Özel Dairenin eleştirisi göz önünde bulundurularak, sanığın eylemine uyan ve suç tarihi itibarıyla yürürlükte olan TCK"nun 142/1-b maddesi uyarınca cezalandırılmasına karar verilmesi halinde, sanık hakkında uygulanacak ceza, 142/1-b, 31/3 ve 62. maddeleri uyarınca, bir yıl bir ay on gün hapis cezası olacaktır.

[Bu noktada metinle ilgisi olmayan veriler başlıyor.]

-- ==== Sys2Proof/Syntax.lean ====
section
/-! DEFINITION. The commands of SAB-CORE (30_encoding.md R94: one constructor per row of spec/opcode_table.json), the
fields of a command word (R91), the registers of the window (10_state.md R21), what a host does (R20, R98 to R100) and the
statements of a host script (R98, R99). -/

namespace Sys2Proof

/-- The 13 commands of R94. A command word has no operand field (R92), so no constructor has an argument. -/
inductive Instr where
  | nop
  | saPrep
  | saSais
  | saPd
  | bwtFwd
  | bwtInv
  | alphaScan
  | mtfEnc
  | mtfDec
  | rleEnc
  | rleDec
  | hufBuild
  | hufDec
  deriving DecidableEq, Repr

/-- The fields of a 32-bit command word (R91). -/
structure CmdFields where
  /-- Bits 31:8, reserved, must be 0. -/
  rsvd : BitVec 24
  /-- Bits 7:4, the engine selector. -/
  engine : BitVec 4
  /-- Bits 3:0, the function within the engine. -/
  func : BitVec 4
  deriving DecidableEq, Repr

/-- The named registers of the window (R21). -/
inductive Reg where
  | id | cmd | status | errinfo
  | src0Addr | src0Len | src1Addr | src1Len
  | dst0Addr | dst0Cap | dst1Addr | dst1Cap
  | param
  | res0 | res1 | res2
  deriving DecidableEq, Repr

/-- One action of the host or of the platform (R20, R98 to R100, R290). A window access names its width in bytes and its
offset from REG_BASE, so that the accesses R31 leaves without a meaning can be said (and refused). -/
inductive HostAction where
  /-- A write of `value` to the window. -/
  | writeWindow (bytes offset : Nat) (value : Word)
  /-- A read of the window. -/
  | readWindow (bytes offset : Nat)
  /-- A byte write to buffer memory. -/
  | writeByte (addr : Nat) (value : Byte)
  /-- A byte read of buffer memory. -/
  | readByte (addr : Nat)
  /-- The polling loop `WAIT` of R99: read STATUS until BUSY = 0. -/
  | wait
  /-- The comparison of `EXPECT` (R99) with the data of the last read. -/
  | expectData (value : Word)
  /-- The platform asserts reset (R290). -/
  | reset
  deriving DecidableEq, Repr

/-- `REG` in a host script (R98: "name or offset"). -/
inductive RegRef where
  /-- The name of a register (R21). -/
  | name (reg : Reg)
  /-- An offset from REG_BASE. -/
  | offset (offset : Nat)
  deriving DecidableEq, Repr

/-- The statements and pseudo-statements of a host script (R98, R99). -/
inductive Stmt where
  /-- `MEMW addr, b0, b1, ...` -/
  | memw (addr : Nat) (bytes : List Byte)
  /-- `MEMW addr, "text"` -/
  | memwText (addr : Nat) (text : String)
  /-- `MEMW32 addr, v0, v1, ...` -/
  | memw32 (addr : Nat) (values : List Word)
  /-- `WR REG, v` -/
  | wr (reg : RegRef) (value : Word)
  /-- `RD REG` -/
  | rd (reg : RegRef)
  /-- `; text` -/
  | comment (text : String)
  /-- `CMD MNEMONIC` -/
  | command (i : Instr)
  /-- `WAIT` -/
  | wait
  /-- `RUN MNEMONIC REG=v, REG=v, ...` -/
  | run (i : Instr) (writes : List (RegRef × Word))
  /-- `EXPECT REG = v` -/
  | expectReg (reg : RegRef) (value : Word)
  /-- `EXPECT mem[a..b) = b0, ...` -/
  | expectMem (addr : Nat) (bytes : List Byte)
  deriving DecidableEq, Repr

end Sys2Proof
end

Bu cezanın anılan kanunun 49/2. maddesi uyarınca kısa süreli hapis cezası olmaması nedeniyle sanık hakkında Kanunun 50. maddesinde öngörülen seçenek yaptırımların uygulanamayacağı açıktır.
Yargıtay Ceza Genel Kurulunun 17.11.1998 gün ve 282-348, 23.03.2004 gün ve 41-70 ile 04.03.2008 gün ve 47-43 sayılı kararlarında ayrıntılı olarak açıklandığı üzere; lehe kanun yolu davası üzerine aleyhe değiştirememe kuralı uyarınca hakkında ağır sonuç ceza uygulanmayan, diğer bir deyişle bu kuraldan yararlanmış olan bir sanığın, önceki yanılgılı uygulama nedeniyle ortaya çıkan hafif sonuç cezadan ötürü ikinci kez avantajlı bir uygulamadan yararlandırılması adalet ve hakkaniyet ilkeleriyle bağdaşmaz.
Bu açıklamalar ışığında uyuşmazlık konusu değerlendirildiğinde;
Sanık hakkında sonuç olarak hükmedilen hürriyeti bağlayıcı cezanın, yanılgılı uygulama sonucunda bir yılın altında onbir ay yirmi gün hapis olarak belirlenmiş olması karşısında, bu yanılgılı uygulama nedeniyle ortaya çıkan hafif sonuç cezadan dolayı, sanığa bir kez tanınan atıfetin genişletilmek suretiyle hakkaniyete aykırı olarak adalet ve eşitlik ilkelerini zedeleyecek şekilde sonuç doğuracak biçimde, özgürlüğü bağlayıcı cezanın TCK"nun 50/3. maddesi uyarınca, aynı maddenin 1. fıkrasındaki seçenek yaptırımlardan birisine çevrilmesine kanunen imkan bulunmamaktadır.
Nitekim Ceza Genel Kurulunun 20.05.2014 gün ve 774-266 ile 27.04.2010 gün ve 73-97 sayılı kararlarında da aynı sonuca ulaşılmıştır.
Bu itibarla Yargıtay Cumhuriyet Başsavcılığı itirazının reddine karar verilmelidir.
SONUÇ:
Açıklanan nedenlerle,
1- Yargıtay Cumhuriyet Başsavcılığı itirazının REDDİNE,
2- Dosyanın, mahalline gönderilmek üzere Yargıtay Cumhuriyet Başsavcılığına TEVDİİNE, 17.11.2015 günü yapılan müzakerede oybirliğiyle karar verildi.